Key responsibilities
- End-to-end infrastructure ownership: Design, deploy, and operate scalable cloud infrastructure supporting a high-scale multimodal search platform handling production traffic across text, image, and voice workloads.
- Kubernetes platform engineering: Architect and manage Kubernetes-based production environments (EKS/GKE/AKS) with robust autoscaling, failover mechanisms, and zero-downtime deployment practices.
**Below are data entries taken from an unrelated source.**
/-- R695, R700, R710 to R714: lanes change, packets arrive good and bad, unacknowledged packets are replayed, READs
wait no longer than their window, and heartbeats leave. -/
def Obligations.LinkEventsComplete : Prop :=
  ∀ (t k : Nat) (s : State), tsclkRuns s = true → k < 2 →
    let s0 := atTime t s
    (∀ l0 l1 al, exec (.lnkLaneChange t k l0 l1 al) s = .next (holdBase s0
      (withLink k 2 (fun x => { x with lane0 := l0, lane1 := l1, aligned := al }) s0))) ∧
    (∀ pk bus recs cap, operUp s (50 + k) = true → pk.good = false → exec (.lnkPacketRx t k pk bus recs cap) s =
      .next (holdBase s0 (lnkGrant k true (bump (lnkCtr k 0x0110) s0)))) ∧
    (∀ pk bus recs cap, operUp s (50 + k) = true → pk.good = true →
      (pktReplayable pk = true → pk.lseq = ((linkOf s k).rxSeq + 1) % 65536) →
      (pk.typ ≠ 1 → exec (.lnkPacketRx t k pk bus recs cap) s = .next (holdBase s0 (lnkPump k (mirrorPump
        (lnkGrant k false (lnkServe k pk recs cap (lnkAccept k pk s0))))))) ∧
      (pk.typ = 1 → let a := (ingress (lnkFrame s0 k pk bus cap) (50 + k) false (lnkAccept k pk s0)).2
        a.wait = false → exec (.lnkPacketRx t k pk bus recs cap) s =
          .next (holdBase s0 (lnkPump k (lnkGrant k false a.st))))) ∧
    (operUp s (50 + k) = true → (linkOf s k).unacked ≠ [] → (linkOf s k).ackAt + us 2 ≤ s0.now →
      exec (.lnkReplayTimeout t k) s = .next (holdBase s0 (lnkReplay k s0))) ∧
    (∀ e, (linkOf s k).relays = [e] → e.2 + us 10 ≤ s0.now → exec (.relayCreditTimeout t k) s =
      .next (holdBase s0 (lnkComplete (1 - k) e.1 1 [] (bump (lnkCtr (1 - k) 0x0148)
        (setLink k { linkOf s k with relays := [] } s0))))) ∧
    (∀ r, s.pair.remote = some r → r.started + ms 1 ≤ s0.now → exec (.remoteReadTimeout t) s = .next (holdBase s0
      (remoteFinish r { status := if r.retried then 0x0107 else 0x0204 } s0))) ∧
    (let y := reclaimTrack s0
      let x := linkOf s 0
      let stamp := lnkEgress y y.clk
      let p := { mkPacket y 6 12 0xFF 31 0 0 (hbPayload y x stamp) with lack := x.rxSeq }
      let z := lnkGrant 0 false (lnkSend 0 p (setLink 0 { x with
        hbSeq := (x.hbSeq + 1) % 2 ^ 32, hbWindow := some (s0.now / us 10),
        hbSent := (((x.hbSeq + 1) % 2 ^ 32, stamp) :: x.hbSent).take 64 } y))
      operUp s 50 = true → x.hbWindow ≠ some (s0.now / us 10) → s.pair.st = .unpaired → operUp z 51 = false →
      exec (.heartbeatTx t) s = .next (holdBase s0 (mirrorPump z)))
- Infrastructure as Code (IaC): Design and maintain reproducible infrastructure using Terraform or equivalent tools to ensure secure, version-controlled environments across development, staging, and production.
- Reliability & performance engineering: Implement high-availability and low-latency architectures capable of handling traffic spikes through intelligent caching, queuing, rate limiting, load balancing, and graceful degradation strategies.
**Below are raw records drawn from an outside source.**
-- ==== Sys2Proof/Laws/State.lean ====
section
/-!
SUPPORT. What the shared updates of the state leave and write, field by field. Each is true by unfolding, so that no
proof unfolds a record update.
-/
namespace Sys2Proof.Machine

@[simp] theorem holdBase_clk (a b : State) : (holdBase a b).clk = a.clk := rfl
@[simp] theorem holdBase_it (a b : State) : (holdBase a b).it = a.it := rfl
@[simp] theorem holdBase_rateAdj (a b : State) : (holdBase a b).rateAdj = a.rateAdj := rfl
@[simp] theorem holdBase_free (a b : State) : (holdBase a b).free = b.free := rfl
@[simp] theorem holdBase_mode (a b : State) : (holdBase a b).mode = a.mode := rfl
@[simp] theorem holdBase_mainUp (a b : State) : (holdBase a b).mainUp = a.mainUp := rfl
@[simp] theorem holdBase_kernel (a b : State) : (holdBase a b).kernel = b.kernel := rfl
@[simp] theorem holdBase_tables (a b : State) : (holdBase a b).tables = b.tables := rfl
@[simp] theorem holdBase_policing (a b : State) : (holdBase a b).policing = b.policing := rfl
@[simp] theorem holdBase_ports (a b : State) : (holdBase a b).ports = b.ports := rfl
@[simp] theorem holdBase_switch (a b : State) : (holdBase a b).switch = b.switch := rfl
@[simp] theorem holdBase_gw (a b : State) : (holdBase a b).gw = b.gw := rfl
@[simp] theorem holdBase_host (a b : State) : (holdBase a b).host = b.host := rfl
@[simp] theorem holdBase_time (a b : State) : (holdBase a b).time = b.time := rfl
@[simp] theorem holdBase_herax (a b : State) : (holdBase a b).herax = b.herax := rfl
@[simp] theorem holdBase_cipher (a b : State) : (holdBase a b).cipher = b.cipher := rfl
@[simp] theorem holdBase_power (a b : State) : (holdBase a b).power = b.power := rfl
@[simp] theorem holdBase_sleep (a b : State) : (holdBase a b).sleep = b.sleep := rfl
@[simp] theorem holdBase_links (a b : State) : (holdBase a b).links = b.links := rfl
@[simp] theorem holdBase_pair (a b : State) : (holdBase a b).pair = b.pair := rfl
@[simp] theorem holdBase_safety (a b : State) : (holdBase a b).safety = b.safety := rfl
@[simp] theorem holdBase_lpddrUp (a b : State) : (holdBase a b).lpddrUp = b.lpddrUp := rfl
@[simp] theorem holdBase_pending (a b : State) : (holdBase a b).pending = a.pending := rfl

@[simp] theorem atTime_rateAdj (t : Tick) (s : State) : (atTime t s).rateAdj = s.rateAdj := rfl
@[simp] theorem atTime_free (t : Tick) (s : State) : (atTime t s).free = s.free := rfl
@[simp] theorem atTime_mode (t : Tick) (s : State) : (atTime t s).mode = s.mode := rfl
@[simp] theorem atTime_mainUp (t : Tick) (s : State) : (atTime t s).mainUp = s.mainUp := rfl
@[simp] theorem atTime_kernel (t : Tick) (s : State) : (atTime t s).kernel = s.kernel := rfl
@[simp] theorem atTime_tables (t : Tick) (s : State) : (atTime t s).tables = s.tables := rfl
@[simp] theorem atTime_policing (t : Tick) (s : State) : (atTime t s).policing = s.policing := rfl
@[simp] theorem atTime_ports (t : Tick) (s : State) : (atTime t s).ports = s.ports := rfl
@[simp] theorem atTime_switch (t : Tick) (s : State) : (atTime t s).switch = s.switch := rfl
@[simp] theorem atTime_gw (t : Tick) (s : State) : (atTime t s).gw = s.gw := rfl
@[simp] theorem atTime_host (t : Tick) (s : State) : (atTime t s).host = s.host := rfl
@[simp] theorem atTime_time (t : Tick) (s : State) : (atTime t s).time = s.time := rfl
@[simp] theorem atTime_herax (t : Tick) (s : State) : (atTime t s).herax = s.herax := rfl
@[simp] theorem atTime_cipher (t : Tick) (s : State) : (atTime t s).cipher = s.cipher := rfl
@[simp] theorem atTime_power (t : Tick) (s : State) : (atTime t s).power = s.power := rfl
@[simp] theorem atTime_sleep (t : Tick) (s : State) : (atTime t s).sleep = s.sleep := rfl
@[simp] theorem atTime_links (t : Tick) (s : State) : (atTime t s).links = s.links := rfl
@[simp] theorem atTime_pair (t : Tick) (s : State) : (atTime t s).pair = s.pair := rfl
@[simp] theorem atTime_safety (t : Tick) (s : State) : (atTime t s).safety = s.safety := rfl
@[simp] theorem atTime_lpddrUp (t : Tick) (s : State) : (atTime t s).lpddrUp = s.lpddrUp := rfl
@[simp] theorem atTime_pending (t : Tick) (s : State) : (atTime t s).pending = s.pending := rfl
@[simp] theorem atTime_clk (t : Tick) (s : State) : (atTime t s).clk = max s.clk t := rfl
@[simp] theorem tsclkRuns_atTime (t : Tick) (s : State) : tsclkRuns (atTime t s) = tsclkRuns s := rfl
@[simp] theorem partner_atTime (t : Tick) (s : State) (p : Nat) : partner (atTime t s) p = partner s p := rfl
@[simp] theorem pairBRuns_atTime (t : Tick) (s : State) (h : s.safety.lbistEnd = none) :
    pairBRuns (atTime t s) = pairBRuns s := by simp [pairBRuns, lbistRuns, h]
- CI/CD & release automation: Build and maintain automated CI/CD pipelines enabling safe, repeatable, and rapid deployments with rollback capabilities and environment parity.
- Disaster recovery & incident management: Establish redundancy, backup, and disaster recovery systems aligned with defined SLOs/SLAs; lead incident response practices including runbooks and post-incident reviews.
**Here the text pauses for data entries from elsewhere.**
-- ==== Sys2Proof/Tests/Slice0.lean ====
section
/-!
SUPPORT. Small tests: well-formedness refuses what it must, words of the opcode table spell their commands, and for
every statement a state and operands that meet its hypotheses.
-/
namespace Sys2Proof.Tests
set_option Elab.async false
open Sys2Proof Sys2Proof.Machine

theorem test_reset_idle : step State.reset = .next State.reset := rfl

/-! ### Small states and packets -/

/-- A string of `n` bytes, zero but for the given offsets, widths and values. -/
def params (n : Nat) (l : List (Nat × Nat × Nat)) : Bytes := l.foldl (fun b e => patch b e.1 (le e.2.1 e.2.2)) (zeros n)

/-- A packet with its trailer made good. -/
def sign (o : CmdSpec) (k : Packet) : Packet := { k with crc := crc32c (headerBytes o.opcode k ++ padTo k.plen.toNat k.params) }

/-- A packet of a command with VERSION 1, SEQ 1, its length and its trailer good. -/
def cmdPk (o : CmdSpec) (unit : Nat) (ps : Bytes) : Packet :=
  sign o { version := 1, flags := 0, tag := 7, unit := BitVec.ofNat 16 unit, plen := BitVec.ofNat 16 ps.length,
           txn := 0, seq := 1, params := ps, crc := 0 }

/-- A partner on HOSTP with every right and 64 request slots written. -/
def galeP : Partner := { Partner.detached with transport := 1, perm := 0x3FFF0FFF, reqTail := 64 }

/-- A device in Gale with one partner and one generation. -/
def gale : State := { State.reset with
  clk := 1000000000000, it := 1000000000000 * 2 ^ 33, mode := .gale, mainUp := true, lpddrUp := true
  kernel.partners := [(0, galeP)]
  tables.gens := [{ num := 1, commitAt := 0, objs := [] }] }

/-- It in Atelier, led by partner 0. -/
def atelier : State := { gale with mode := .atelier, power.atelierPartner := 0 }

/-- It with the given generation-bound objects. -/
def galeWith (l : Tab Bytes) : State := { gale with tables.gens := [{ num := 1, commitAt := 0, objs := l }] }

/-- A host ring of partner 0, disabled. -/
def ring0 : Ring :=
  { owner := 0, raw := params 28 [(3, 1, 3)], st := 0, tail := 0, head := 0, done := 0, cause := 0, faultDesc := 0,
    frameDesc := 0, offset := 0, drops := 0, frames := 0, fetch := none, writing := none, firstUnsig := none, stamps := [],
    stopping := false }

/-- The state with that ring, in a state and with a fault cause. -/
def galeRing (st cause : Nat) : State := { gale with host.rings := [(0, { ring0 with st := st, cause := cause })] }

def meter0 : Meter := Meter.start (params 32 [(4, 4, 1000), (12, 4, 1)]) 0 none
def learned0 : Learned := { gport := 0, stamp := 0, locked := false, hold := 0, flap := none }
def key4 : KeySlot := { KeySlot.empty with state := .active, level := 4, usage := 3, limit := 5, key := zeros 16 }
def job0 : Job :=
  { partner := 0, tag := 9, raw := zeros 64, st := .working, offset := 0, fed := [], written := 0, key := none, status := 0 }
def sa38 : Sa := { raw := params 32 [(0, 1, 38), (3, 1, 1), (4, 2, 16), (6, 1, 1)], pn := 1, exhausted := false }
def secy38 : SecY :=
  { SecY.off with raw := params 16 [(0, 1, 38), (1, 1, 1), (3, 1, 1)], rxsc := [(0, zeros 12)], sas := [(1, sa38)] }
def galeSecy : State := { gale with herax.bank := [(16, key4)], cipher.secys := [(38, secy38)] }
def galeCan : State := { gale with ports.can := [(0, { CanPort.reset with config := 0x01F40018 })] }
def linkUp : Link := { Link.reset with admin := true, lane0 := true, lane1 := true, aligned := true }

/-! ### Every command is accepted somewhere -/

/-- Steps 1 to 5 of R62 but the trailer, and the rest of what stands before the checks. -/
def framedB (o : CmdSpec) (t p : Nat) (k : Packet) (s : State) : Bool :=
  canFetch p k (atTime t s) && decide (k.plen.toNat ≤ 4076) && (headerCheck o k).isNone &&
    ((partner s p).seqAny || k.seq == (partner s p).seqNext) && !bit k.flags.toNat 0 && !bit k.flags.toNat 2 &&
    (!o.change || (partner s p).txn.isNone) && (!o.async || decide (s.kernel.asyncs.length < 16))

theorem crcGood_sign (o : CmdSpec) (k : Packet) : crcGood o.opcode (sign o k) = true := by
  simp [sign, crcGood, headerBytes]

theorem crcGood_cmdPk (o : CmdSpec) (u : Nat) (ps : Bytes) : crcGood o.opcode (cmdPk o u ps) = true := crcGood_sign o _

/-- Steps 1 to 5 of R62 but the trailer. -/
def frameB (o : CmdSpec) (t p : Nat) (k : Packet) (s : State) : Bool :=
  canFetch p k (atTime t s) && decide (k.plen.toNat ≤ 4076) && (headerCheck o k).isNone &&
    ((partner s p).seqAny || k.seq == (partner s p).seqNext)

theorem framed_sign (o : CmdSpec) (t p : Nat) (k : Packet) (s : State) (h : frameB o t p (sign o k) s = true) :
    Framed o t p (sign o k) s := by
  simp only [frameB, Bool.and_eq_true, decide_eq_true_eq, Option.isNone_iff_eq_none, Bool.or_eq_true, beq_iff_eq] at h
  obtain ⟨⟨⟨h1, h2⟩, h3⟩, h4⟩ := h
  exact ⟨h1, h2, crcGood_sign o k, h3, h4⟩

theorem presented_of_framedB (o : CmdSpec) (t p u : Nat) (ps : Bytes) (s : State)
    (h : framedB o t p (cmdPk o u ps) s = true) :
    Framed o t p (cmdPk o u ps) s ∧ bit (cmdPk o u ps).flags.toNat 0 = false ∧ bit (cmdPk o u ps).flags.toNat 2 = false ∧
      (o.change = true → (partner s p).txn = none) ∧ (o.async = true → s.kernel.asyncs.length < 16) := by
  simp only [framedB, Bool.and_eq_true, decide_eq_true_eq, Option.isNone_iff_eq_none, Bool.or_eq_true, beq_iff_eq,
    Bool.not_eq_true'] at h
  obtain ⟨⟨⟨⟨⟨⟨⟨h1, h2⟩, h3⟩, h4⟩, h5⟩, h6⟩, h7⟩, h8⟩ := h
  refine ⟨⟨h1, h2, crcGood_cmdPk o u ps, h3, h4⟩, h5, h6, fun c => ?_, fun c => ?_⟩
  · simpa [c] using h7
  · simpa [c] using h8

theorem accepted_of_framedB (o : CmdSpec) (t p u : Nat) (ps : Bytes) (s : State)
    (h : framedB o t p (cmdPk o u ps) s = true)
    (hc : o.check (ctxOf o p (cmdPk o u ps)) (entered p (cmdPk o u ps) (atTime t s)) = none) :
    Accepted o t p (cmdPk o u ps) s := by
  obtain ⟨h1, h2, h3, h4, h5⟩ := presented_of_framedB o t p u ps s h
  exact ⟨h1, h2, h3, h4, h5, hc⟩

/-- A command with its unit and parameters, and a state that accepts it from partner 0. -/
structure Witness where
  spec : CmdSpec
  unit : Nat
  ps : Bytes
  state : State

def Witness.packet (w : Witness) : Packet := cmdPk w.spec w.unit w.ps

def Witness.meets (w : Witness) : Bool :=
  framedB w.spec 0 0 w.packet w.state &&
    (w.spec.check (ctxOf w.spec 0 w.packet) (entered 0 w.packet (atTime 0 w.state))).isNone

theorem accepted_of_all (l : List Witness) (h : l.all Witness.meets = true) :
    ∀ w ∈ l, Accepted w.spec 0 0 w.packet w.state := by
  intro w hw
  have hm := List.all_eq_true.mp h w hw
  simp only [Witness.meets, Bool.and_eq_true, Option.isNone_iff_eq_none] at hm
  exact accepted_of_framedB _ _ _ _ _ _ hm.1 hm.2

/-! ### Well-formedness refuses an ill-formed term for each of its checks -/

def packet0 : Packet := { version := 1, flags := 0, tag := 0, unit := 0, plen := 4, txn := 0, seq := 0, params := zeros 4, crc := 0 }
def canOk : CanFrame :=
  { id := 0x7FF, ide := false, rtr := false, fmt := 0, brs := false, esi := false, sec := false, enh := false, dlc := 1,
    dlen := 1, af := 0, sdt := 0, vcid := 0, data := [1] }
def link0 : LinkPacket :=
  { typ := 0, vc := 0, lseq := 0, lack := 0, src := 0, dst := 0, hops := 0, pflags := 0, arg := 0, payload := [], good := true }

theorem test_wellFormed_accepts : ([.echo 0 7 packet0, .canRxFrame 9 23 canOk 0 9 0 0, .linRxFrame 9 31 true 0 0 0 true [] 9 0,
    .ethRxFrame 9 49 [] 0 9 false false, .ringDb 0 127 0 [], .lnkPacketRx 9 1 link0 (some canOk) [.lin 24 0 0 0] 9,
    .gwE2eFeed 0 7 4 0, .clockMonitor 0 13 true, .startUp 9 9 0 none [5] true true] : List Instr).all wellFormed = true := by decide

theorem test_wellFormed_packets : ([.echo 0 8 packet0, .echo 0 0 { packet0 with plen := 8 }] : List Instr).any wellFormed = false := by
  decide

theorem test_wellFormed_frames : ([.canRxFrame 0 0 { canOk with id := 0x800 } 0 0 0 0, .canRxFrame 0 0 { canOk with fmt := 4 } 0 0 0 0,
    .canRxFrame 0 0 { canOk with data := [] } 0 0 0 0, .canRxFrame 0 0 { canOk with dlc := 16 } 0 0 0 0,
    .linRxFrame 0 24 false 0 0 0 true (zeros 9) 0 0, .lnkPacketRx 0 0 link0 (some { canOk with fmt := 4 }) [] 0] :
      List Instr).any wellFormed = false := by decide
- Observability & monitoring: Implement comprehensive observability covering metrics, logs, distributed tracing, alerting, and performance monitoring; drive continuous reliability improvements through data-driven insights.
- AI infrastructure & model serving: Support GPU-based inference infrastructure and AI model deployment pipelines (e.g., Triton, vLLM, TGI), collaborating closely with MLOps and ML teams to ensure reliable, scalable model serving under production workloads.
- Security & operational excellence: Enforce cloud security best practices, access controls, secrets management, and infrastructure governance aligned with enterprise deployment standards.
- Cost optimization: Continuously monitor and optimize cloud resource utilization, GPU workloads, and infrastructure spend without compromising performance or reliability.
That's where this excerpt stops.